_About this task_
Please output exactly the part of the records below that opens with the line containing "Settles O18: a" and closes with the line containing "toNat_append_operand 0b01#2 identifier", both lines included, and nothing else.

[Dataset entries]
-*-

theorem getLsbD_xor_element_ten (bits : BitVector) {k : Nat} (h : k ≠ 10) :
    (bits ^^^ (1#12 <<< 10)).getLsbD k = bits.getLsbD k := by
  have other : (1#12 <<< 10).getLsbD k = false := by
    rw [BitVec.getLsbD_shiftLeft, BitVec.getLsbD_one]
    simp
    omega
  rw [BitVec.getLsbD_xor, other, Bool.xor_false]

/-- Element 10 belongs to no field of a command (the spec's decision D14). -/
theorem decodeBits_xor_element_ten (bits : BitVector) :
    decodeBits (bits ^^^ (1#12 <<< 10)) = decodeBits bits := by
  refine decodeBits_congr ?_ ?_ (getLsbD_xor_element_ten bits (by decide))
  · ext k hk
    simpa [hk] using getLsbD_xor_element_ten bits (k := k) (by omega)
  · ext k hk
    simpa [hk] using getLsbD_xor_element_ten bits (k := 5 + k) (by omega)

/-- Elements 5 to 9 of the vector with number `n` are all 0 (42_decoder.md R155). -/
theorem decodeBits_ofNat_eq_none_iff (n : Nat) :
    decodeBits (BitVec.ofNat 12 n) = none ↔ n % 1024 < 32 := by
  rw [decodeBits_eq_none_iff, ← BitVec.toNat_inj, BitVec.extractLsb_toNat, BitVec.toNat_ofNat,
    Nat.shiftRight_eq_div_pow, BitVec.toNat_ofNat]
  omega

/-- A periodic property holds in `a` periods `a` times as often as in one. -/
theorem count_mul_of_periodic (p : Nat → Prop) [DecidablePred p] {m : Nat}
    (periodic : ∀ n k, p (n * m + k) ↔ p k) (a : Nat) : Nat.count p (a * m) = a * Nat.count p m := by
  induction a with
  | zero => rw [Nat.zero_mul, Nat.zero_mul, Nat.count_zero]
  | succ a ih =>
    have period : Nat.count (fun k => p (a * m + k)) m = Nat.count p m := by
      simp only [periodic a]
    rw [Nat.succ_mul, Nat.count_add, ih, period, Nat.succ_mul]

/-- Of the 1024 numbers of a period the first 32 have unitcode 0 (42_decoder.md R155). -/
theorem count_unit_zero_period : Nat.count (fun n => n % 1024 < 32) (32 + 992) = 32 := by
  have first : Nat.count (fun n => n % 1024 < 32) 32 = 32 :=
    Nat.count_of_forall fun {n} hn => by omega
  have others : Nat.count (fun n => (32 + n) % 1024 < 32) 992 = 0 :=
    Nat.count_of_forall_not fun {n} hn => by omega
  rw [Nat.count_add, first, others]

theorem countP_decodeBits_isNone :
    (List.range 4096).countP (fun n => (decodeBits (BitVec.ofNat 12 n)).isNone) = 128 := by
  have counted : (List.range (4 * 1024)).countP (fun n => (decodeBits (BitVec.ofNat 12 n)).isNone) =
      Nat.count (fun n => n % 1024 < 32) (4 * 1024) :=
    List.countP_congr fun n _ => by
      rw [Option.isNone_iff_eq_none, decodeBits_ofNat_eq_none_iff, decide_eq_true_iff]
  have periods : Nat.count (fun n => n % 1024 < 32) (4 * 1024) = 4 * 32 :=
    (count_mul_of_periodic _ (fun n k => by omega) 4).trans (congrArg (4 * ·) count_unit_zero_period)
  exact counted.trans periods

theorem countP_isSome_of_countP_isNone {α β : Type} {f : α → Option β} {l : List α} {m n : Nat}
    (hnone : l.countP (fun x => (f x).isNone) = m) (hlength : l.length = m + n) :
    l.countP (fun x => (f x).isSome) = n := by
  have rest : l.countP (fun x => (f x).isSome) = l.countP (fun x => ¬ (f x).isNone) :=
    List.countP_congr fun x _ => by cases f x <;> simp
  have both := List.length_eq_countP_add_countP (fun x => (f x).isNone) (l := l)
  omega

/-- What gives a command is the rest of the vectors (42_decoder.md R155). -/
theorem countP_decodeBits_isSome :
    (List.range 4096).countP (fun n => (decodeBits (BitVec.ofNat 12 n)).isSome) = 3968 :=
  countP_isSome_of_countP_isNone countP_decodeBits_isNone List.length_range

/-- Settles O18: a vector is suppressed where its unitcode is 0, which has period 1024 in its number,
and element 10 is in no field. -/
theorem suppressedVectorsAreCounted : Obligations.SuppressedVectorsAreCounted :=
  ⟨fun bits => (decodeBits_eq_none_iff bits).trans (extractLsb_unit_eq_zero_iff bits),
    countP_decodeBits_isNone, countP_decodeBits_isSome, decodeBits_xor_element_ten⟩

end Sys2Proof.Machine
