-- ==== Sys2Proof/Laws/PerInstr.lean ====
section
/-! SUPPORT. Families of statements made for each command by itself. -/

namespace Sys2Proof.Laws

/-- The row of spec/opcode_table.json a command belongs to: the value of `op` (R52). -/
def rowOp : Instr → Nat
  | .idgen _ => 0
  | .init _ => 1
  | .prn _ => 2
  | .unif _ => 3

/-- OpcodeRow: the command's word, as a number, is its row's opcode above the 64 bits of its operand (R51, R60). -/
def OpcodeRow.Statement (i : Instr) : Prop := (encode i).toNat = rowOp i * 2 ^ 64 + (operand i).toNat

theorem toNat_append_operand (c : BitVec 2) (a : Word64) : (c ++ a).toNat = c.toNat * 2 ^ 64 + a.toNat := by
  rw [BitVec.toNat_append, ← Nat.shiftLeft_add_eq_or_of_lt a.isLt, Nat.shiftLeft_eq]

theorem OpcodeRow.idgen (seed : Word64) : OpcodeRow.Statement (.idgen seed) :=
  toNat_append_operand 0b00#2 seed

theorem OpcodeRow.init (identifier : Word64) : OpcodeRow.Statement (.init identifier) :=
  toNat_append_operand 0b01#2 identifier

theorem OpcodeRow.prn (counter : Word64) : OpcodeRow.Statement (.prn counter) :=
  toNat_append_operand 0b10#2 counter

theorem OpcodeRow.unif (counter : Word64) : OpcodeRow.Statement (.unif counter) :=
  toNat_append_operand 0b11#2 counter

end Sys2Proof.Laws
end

-*-

_Output of the task_
/-- Settles O18: a vector is suppressed where its unitcode is 0, which has period 1024 in its number,
and element 10 is in no field. -/
theorem suppressedVectorsAreCounted : Obligations.SuppressedVectorsAreCounted :=
  ⟨fun bits => (decodeBits_eq_none_iff bits).trans (extractLsb_unit_eq_zero_iff bits),
    countP_decodeBits_isNone, countP_decodeBits_isSome, decodeBits_xor_element_ten⟩

end Sys2Proof.Machine
-- ==== Sys2Proof/Laws/PerInstr.lean ====
section
/-! SUPPORT. Families of statements made for each command by itself. -/

namespace Sys2Proof.Laws

/-- The row of spec/opcode_table.json a command belongs to: the value of `op` (R52). -/
def rowOp : Instr → Nat
  | .idgen _ => 0
  | .init _ => 1
  | .prn _ => 2
  | .unif _ => 3

/-- OpcodeRow: the command's word, as a number, is its row's opcode above the 64 bits of its operand (R51, R60). -/
def OpcodeRow.Statement (i : Instr) : Prop := (encode i).toNat = rowOp i * 2 ^ 64 + (operand i).toNat

theorem toNat_append_operand (c : BitVec 2) (a : Word64) : (c ++ a).toNat = c.toNat * 2 ^ 64 + a.toNat := by
  rw [BitVec.toNat_append, ← Nat.shiftLeft_add_eq_or_of_lt a.isLt, Nat.shiftLeft_eq]

theorem OpcodeRow.idgen (seed : Word64) : OpcodeRow.Statement (.idgen seed) :=
  toNat_append_operand 0b00#2 seed

theorem OpcodeRow.init (identifier : Word64) : OpcodeRow.Statement (.init identifier) :=
  toNat_append_operand 0b01#2 identifier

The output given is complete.